Fast fwd to winter 2010 - spring 2011. At the encouragement of my wife and mother-in-law, I decided to pursue RCIA classes and became a Catholic this past Easter. I had been searching for a church and religion. While i was resistant at first, I went thru it and have been happy with my new found faith. 

I grew up in a non-denominational family that had jumped around from church to church. My parents were very conservative, my mom was ultra conservative (Armageddon soon, etc). They divorced in 1993 as a result of my dad's emotional abuse towards her through the years...and probably her's in reality. I dated a few women growing up and then was engaged at 21 to a gal I thought was the one. She was the drop dead gorgeous cheerleader type that ultimately went on to cheer in the NFL. The relationship devastated me, so I went to college, and stayed out of a serious relationship up until meeting my wife a few years ago. I wanted my next relationship to be the one for a lifetime and I thought my patience was finally being rewarded.

MY WIFE'S FAMILY HISTORY

My mother-in-law is divorced. Her former husband was a swindler, lived fast, financially strong in the 70's-80's like my dad, and apparently he left her for a younger woman, whom later divorced him. My wife's sister is also divorced. Her husband left her from another woman who played golf with him. She cited her husband's constant golfing, and lack of time around her 2 boys as the cause.

SOME GOOD NEWS

I was offered a new sales job with a strong, upstart company and begin in a few weeks on June 1. I will travel often, but across a single state, and will only be out a few nights a week. Everything had seemed to be spinning completely out of control, and then I flew out of state, and won this job. I had searched everywhere for 10 months, nonstop. I thought this was going to solve a lot of my family's problems. We have had large debt, had been using Dave Ramsey's program up until I left my job and making HUGE progress. I was hoping to get things back to way they should be for me and my wife and new son. A new house, etc, but now I am questioning if my marriage is over...or if it really ever was legit to begin with? 

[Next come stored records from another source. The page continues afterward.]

-- ==== Sys2Proof/Laws/State.lean ====
section
/-! SUPPORT. The accessors of the state: one lemma for each field and each update, and what reading a register, a core, a partition,
a link or a group gives after one of them is written. -/
namespace Sys2Proof.Machine

/-! ### wr -/

@[simp] theorem State.wr_grade (s : State) (r : Reg) (b i j : Nat) (v : Word) : (s.wr r b i j v).grade = s.grade := rfl
@[simp] theorem State.wr_latches (s : State) (r : Reg) (b i j : Nat) (v : Word) : (s.wr r b i j v).latches = s.latches := rfl
@[simp] theorem State.wr_cores (s : State) (r : Reg) (b i j : Nat) (v : Word) : (s.wr r b i j v).cores = s.cores := rfl
@[simp] theorem State.wr_mem (s : State) (r : Reg) (b i j : Nat) (v : Word) : (s.wr r b i j v).mem = s.mem := rfl
@[simp] theorem State.wr_parts (s : State) (r : Reg) (b i j : Nat) (v : Word) : (s.wr r b i j v).parts = s.parts := rfl
@[simp] theorem State.wr_addIssued (s : State) (r : Reg) (b i j : Nat) (v : Word) : (s.wr r b i j v).addIssued = s.addIssued := rfl
@[simp] theorem State.wr_reqTurn (s : State) (r : Reg) (b i j : Nat) (v : Word) : (s.wr r b i j v).reqTurn = s.reqTurn := rfl
@[simp] theorem State.wr_addApplied (s : State) (r : Reg) (b i j : Nat) (v : Word) : (s.wr r b i j v).addApplied = s.addApplied := rfl
@[simp] theorem State.wr_fabric (s : State) (r : Reg) (b i j : Nat) (v : Word) : (s.wr r b i j v).fabric = s.fabric := rfl
@[simp] theorem State.wr_rel (s : State) (r : Reg) (b i j : Nat) (v : Word) : (s.wr r b i j v).rel = s.rel := rfl
@[simp] theorem State.wr_flash (s : State) (r : Reg) (b i j : Nat) (v : Word) : (s.wr r b i j v).flash = s.flash := rfl
@[simp] theorem State.wr_fuses (s : State) (r : Reg) (b i j : Nat) (v : Word) : (s.wr r b i j v).fuses = s.fuses := rfl
@[simp] theorem State.wr_power (s : State) (r : Reg) (b i j : Nat) (v : Word) : (s.wr r b i j v).power = s.power := rfl
@[simp] theorem State.wr_start (s : State) (r : Reg) (b i j : Nat) (v : Word) : (s.wr r b i j v).start = s.start := rfl
@[simp] theorem State.wr_pins (s : State) (r : Reg) (b i j : Nat) (v : Word) : (s.wr r b i j v).pins = s.pins := rfl
@[simp] theorem State.wr_clockHalt (s : State) (r : Reg) (b i j : Nat) (v : Word) : (s.wr r b i j v).clockHalt = s.clockHalt := rfl
@[simp] theorem State.wr_votes (s : State) (r : Reg) (b i j : Nat) (v : Word) : (s.wr r b i j v).votes = s.votes := rfl
@[simp] theorem State.wr_vfHeld (s : State) (r : Reg) (b i j : Nat) (v : Word) : (s.wr r b i j v).vfHeld = s.vfHeld := rfl
@[simp] theorem State.wr_nonce (s : State) (r : Reg) (b i j : Nat) (v : Word) : (s.wr r b i j v).nonce = s.nonce := rfl
@[simp] theorem State.wr_mctpEid (s : State) (r : Reg) (b i j : Nat) (v : Word) : (s.wr r b i j v).mctpEid = s.mctpEid := rfl
@[simp] theorem State.wr_msixTab (s : State) (r : Reg) (b i j : Nat) (v : Word) : (s.wr r b i j v).msixTab = s.msixTab := rfl
@[simp] theorem State.wr_dumps (s : State) (r : Reg) (b i j : Nat) (v : Word) : (s.wr r b i j v).dumps = s.dumps := rfl
@[simp] theorem State.wr_tagged (s : State) (r : Reg) (b i j : Nat) (v : Word) : (s.wr r b i j v).tagged = s.tagged := rfl
@[simp] theorem State.wr_hubCycles (s : State) (r : Reg) (b i j : Nat) (v : Word) : (s.wr r b i j v).hubCycles = s.hubCycles := rfl
@[simp] theorem State.wr_free (s : State) (r : Reg) (b i j : Nat) (v : Word) : (s.wr r b i j v).free = s.free := rfl
@[simp] theorem State.wr_out (s : State) (r : Reg) (b i j : Nat) (v : Word) : (s.wr r b i j v).out = s.out := rfl
@[simp] theorem State.wr_pending (s : State) (r : Reg) (b i j : Nat) (v : Word) : (s.wr r b i j v).pending = s.pending := rfl

/-! ### setFld -/

@[simp] theorem State.setFld_grade (s : State) (r : Reg) (b i j hi lo v : Nat) :
    (s.setFld r b i j hi lo v).grade = s.grade := by simp only [State.setFld, State.wr_grade]
@[simp] theorem State.setFld_latches (s : State) (r : Reg) (b i j hi lo v : Nat) :
    (s.setFld r b i j hi lo v).latches = s.latches := by simp only [State.setFld, State.wr_latches]
@[simp] theorem State.setFld_cores (s : State) (r : Reg) (b i j hi lo v : Nat) :
    (s.setFld r b i j hi lo v).cores = s.cores := by simp only [State.setFld, State.wr_cores]
@[simp] theorem State.setFld_mem (s : State) (r : Reg) (b i j hi lo v : Nat) :
    (s.setFld r b i j hi lo v).mem = s.mem := by simp only [State.setFld, State.wr_mem]
@[simp] theorem State.setFld_parts (s : State) (r : Reg) (b i j hi lo v : Nat) :
    (s.setFld r b i j hi lo v).parts = s.parts := by simp only [State.setFld, State.wr_parts]
@[simp] theorem State.setFld_addIssued (s : State) (r : Reg) (b i j hi lo v : Nat) :
    (s.setFld r b i j hi lo v).addIssued = s.addIssued := by simp only [State.setFld, State.wr_addIssued]
@[simp] theorem State.setFld_reqTurn (s : State) (r : Reg) (b i j hi lo v : Nat) :
    (s.setFld r b i j hi lo v).reqTurn = s.reqTurn := by simp only [State.setFld, State.wr_reqTurn]
@[simp] theorem State.setFld_addApplied (s : State) (r : Reg) (b i j hi lo v : Nat) :
    (s.setFld r b i j hi lo v).addApplied = s.addApplied := by simp only [State.setFld, State.wr_addApplied]
@[simp] theorem State.setFld_fabric (s : State) (r : Reg) (b i j hi lo v : Nat) :
    (s.setFld r b i j hi lo v).fabric = s.fabric := by simp only [State.setFld, State.wr_fabric]
@[simp] theorem State.setFld_rel (s : State) (r : Reg) (b i j hi lo v : Nat) :
    (s.setFld r b i j hi lo v).rel = s.rel := by simp only [State.setFld, State.wr_rel]
@[simp] theorem State.setFld_flash (s : State) (r : Reg) (b i j hi lo v : Nat) :
    (s.setFld r b i j hi lo v).flash = s.flash := by simp only [State.setFld, State.wr_flash]
@[simp] theorem State.setFld_fuses (s : State) (r : Reg) (b i j hi lo v : Nat) :
    (s.setFld r b i j hi lo v).fuses = s.fuses := by simp only [State.setFld, State.wr_fuses]
@[simp] theorem State.setFld_power (s : State) (r : Reg) (b i j hi lo v : Nat) :
    (s.setFld r b i j hi lo v).power = s.power := by simp only [State.setFld, State.wr_power]
@[simp] theorem State.setFld_start (s : State) (r : Reg) (b i j hi lo v : Nat) :
    (s.setFld r b i j hi lo v).start = s.start := by simp only [State.setFld, State.wr_start]
@[simp] theorem State.setFld_pins (s : State) (r : Reg) (b i j hi lo v : Nat) :
    (s.setFld r b i j hi lo v).pins = s.pins := by simp only [State.setFld, State.wr_pins]
@[simp] theorem State.setFld_clockHalt (s : State) (r : Reg) (b i j hi lo v : Nat) :
    (s.setFld r b i j hi lo v).clockHalt = s.clockHalt := by simp only [State.setFld, State.wr_clockHalt]
@[simp] theorem State.setFld_votes (s : State) (r : Reg) (b i j hi lo v : Nat) :
    (s.setFld r b i j hi lo v).votes = s.votes := by simp only [State.setFld, State.wr_votes]
@[simp] theorem State.setFld_vfHeld (s : State) (r : Reg) (b i j hi lo v : Nat) :
    (s.setFld r b i j hi lo v).vfHeld = s.vfHeld := by simp only [State.setFld, State.wr_vfHeld]
@[simp] theorem State.setFld_nonce (s : State) (r : Reg) (b i j hi lo v : Nat) :
    (s.setFld r b i j hi lo v).nonce = s.nonce := by simp only [State.setFld, State.wr_nonce]
@[simp] theorem State.setFld_mctpEid (s : State) (r : Reg) (b i j hi lo v : Nat) :
    (s.setFld r b i j hi lo v).mctpEid = s.mctpEid := by simp only [State.setFld, State.wr_mctpEid]
@[simp] theorem State.setFld_msixTab (s : State) (r : Reg) (b i j hi lo v : Nat) :
    (s.setFld r b i j hi lo v).msixTab = s.msixTab := by simp only [State.setFld, State.wr_msixTab]
@[simp] theorem State.setFld_dumps (s : State) (r : Reg) (b i j hi lo v : Nat) :
    (s.setFld r b i j hi lo v).dumps = s.dumps := by simp only [State.setFld, State.wr_dumps]
@[simp] theorem State.setFld_tagged (s : State) (r : Reg) (b i j hi lo v : Nat) :
    (s.setFld r b i j hi lo v).tagged = s.tagged := by simp only [State.setFld, State.wr_tagged]
@[simp] theorem State.setFld_hubCycles (s : State) (r : Reg) (b i j hi lo v : Nat) :
    (s.setFld r b i j hi lo v).hubCycles = s.hubCycles := by simp only [State.setFld, State.wr_hubCycles]
@[simp] theorem State.setFld_free (s : State) (r : Reg) (b i j hi lo v : Nat) :
    (s.setFld r b i j hi lo v).free = s.free := by simp only [State.setFld, State.wr_free]
@[simp] theorem State.setFld_out (s : State) (r : Reg) (b i j hi lo v : Nat) :
    (s.setFld r b i j hi lo v).out = s.out := by simp only [State.setFld, State.wr_out]
@[simp] theorem State.setFld_pending (s : State) (r : Reg) (b i j hi lo v : Nat) :
    (s.setFld r b i j hi lo v).pending = s.pending := by simp only [State.setFld, State.wr_pending]

/-! ### orReg -/

@[simp] theorem State.orReg_grade (s : State) (r : Reg) (b i j v : Nat) :
    (s.orReg r b i j v).grade = s.grade := by simp only [State.orReg, State.wr_grade]
@[simp] theorem State.orReg_latches (s : State) (r : Reg) (b i j v : Nat) :
    (s.orReg r b i j v).latches = s.latches := by simp only [State.orReg, State.wr_latches]
@[simp] theorem State.orReg_cores (s : State) (r : Reg) (b i j v : Nat) :
    (s.orReg r b i j v).cores = s.cores := by simp only [State.orReg, State.wr_cores]
@[simp] theorem State.orReg_mem (s : State) (r : Reg) (b i j v : Nat) :
    (s.orReg r b i j v).mem = s.mem := by simp only [State.orReg, State.wr_mem]
@[simp] theorem State.orReg_parts (s : State) (r : Reg) (b i j v : Nat) :
    (s.orReg r b i j v).parts = s.parts := by simp only [State.orReg, State.wr_parts]
@[simp] theorem State.orReg_addIssued (s : State) (r : Reg) (b i j v : Nat) :
    (s.orReg r b i j v).addIssued = s.addIssued := by simp only [State.orReg, State.wr_addIssued]
@[simp] theorem State.orReg_reqTurn (s : State) (r : Reg) (b i j v : Nat) :
    (s.orReg r b i j v).reqTurn = s.reqTurn := by simp only [State.orReg, State.wr_reqTurn]
@[simp] theorem State.orReg_addApplied (s : State) (r : Reg) (b i j v : Nat) :
    (s.orReg r b i j v).addApplied = s.addApplied := by simp only [State.orReg, State.wr_addApplied]
@[simp] theorem State.orReg_fabric (s : State) (r : Reg) (b i j v : Nat) :
    (s.orReg r b i j v).fabric = s.fabric := by simp only [State.orReg, State.wr_fabric]
@[simp] theorem State.orReg_rel (s : State) (r : Reg) (b i j v : Nat) :
    (s.orReg r b i j v).rel = s.rel := by simp only [State.orReg, State.wr_rel]
@[simp] theorem State.orReg_flash (s : State) (r : Reg) (b i j v : Nat) :
    (s.orReg r b i j v).flash = s.flash := by simp only [State.orReg, State.wr_flash]
@[simp] theorem State.orReg_fuses (s : State) (r : Reg) (b i j v : Nat) :
    (s.orReg r b i j v).fuses = s.fuses := by simp only [State.orReg, State.wr_fuses]
@[simp] theorem State.orReg_power (s : State) (r : Reg) (b i j v : Nat) :
    (s.orReg r b i j v).power = s.power := by simp only [State.orReg, State.wr_power]
@[simp] theorem State.orReg_start (s : State) (r : Reg) (b i j v : Nat) :
    (s.orReg r b i j v).start = s.start := by simp only [State.orReg, State.wr_start]
@[simp] theorem State.orReg_pins (s : State) (r : Reg) (b i j v : Nat) :
    (s.orReg r b i j v).pins = s.pins := by simp only [State.orReg, State.wr_pins]
@[simp] theorem State.orReg_clockHalt (s : State) (r : Reg) (b i j v : Nat) :
    (s.orReg r b i j v).clockHalt = s.clockHalt := by simp only [State.orReg, State.wr_clockHalt]
@[simp] theorem State.orReg_votes (s : State) (r : Reg) (b i j v : Nat) :
    (s.orReg r b i j v).votes = s.votes := by simp only [State.orReg, State.wr_votes]
@[simp] theorem State.orReg_vfHeld (s : State) (r : Reg) (b i j v : Nat) :
    (s.orReg r b i j v).vfHeld = s.vfHeld := by simp only [State.orReg, State.wr_vfHeld]
@[simp] theorem State.orReg_nonce (s : State) (r : Reg) (b i j v : Nat) :
    (s.orReg r b i j v).nonce = s.nonce := by simp only [State.orReg, State.wr_nonce]
@[simp] theorem State.orReg_mctpEid (s : State) (r : Reg) (b i j v : Nat) :
    (s.orReg r b i j v).mctpEid = s.mctpEid := by simp only [State.orReg, State.wr_mctpEid]
@[simp] theorem State.orReg_msixTab (s : State) (r : Reg) (b i j v : Nat) :
    (s.orReg r b i j v).msixTab = s.msixTab := by simp only [State.orReg, State.wr_msixTab]
@[simp] theorem State.orReg_dumps (s : State) (r : Reg) (b i j v : Nat) :
    (s.orReg r b i j v).dumps = s.dumps := by simp only [State.orReg, State.wr_dumps]
@[simp] theorem State.orReg_tagged (s : State) (r : Reg) (b i j v : Nat) :
    (s.orReg r b i j v).tagged = s.tagged := by simp only [State.orReg, State.wr_tagged]
@[simp] theorem State.orReg_hubCycles (s : State) (r : Reg) (b i j v : Nat) :
    (s.orReg r b i j v).hubCycles = s.hubCycles := by simp only [State.orReg, State.wr_hubCycles]
@[simp] theorem State.orReg_free (s : State) (r : Reg) (b i j v : Nat) :
    (s.orReg r b i j v).free = s.free := by simp only [State.orReg, State.wr_free]
@[simp] theorem State.orReg_out (s : State) (r : Reg) (b i j v : Nat) :
    (s.orReg r b i j v).out = s.out := by simp only [State.orReg, State.wr_out]
@[simp] theorem State.orReg_pending (s : State) (r : Reg) (b i j v : Nat) :
    (s.orReg r b i j v).pending = s.pending := by simp only [State.orReg, State.wr_pending]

Your thoughts and feedback greatly appreciated as I feel like **** and have lost a lot of trust for my wife as you can probably imagine! Thanks for reading....

God Bless,

Tim


----------



## whitemat (May 17, 2011)

I don't want to have my heart ripped out again like it was by my ex fiance yrs ago if I don't stand a chance here. I won't go back to that place again...especially with this new job I am about to start. We have done a few counseling sessions, but I feel like I am having to drag my wife there. If I have already lost my wife...I am not about to lose my head again and this new job before it starts.

*If this marriage is doomed I want to hear from someone, anyone?*


----------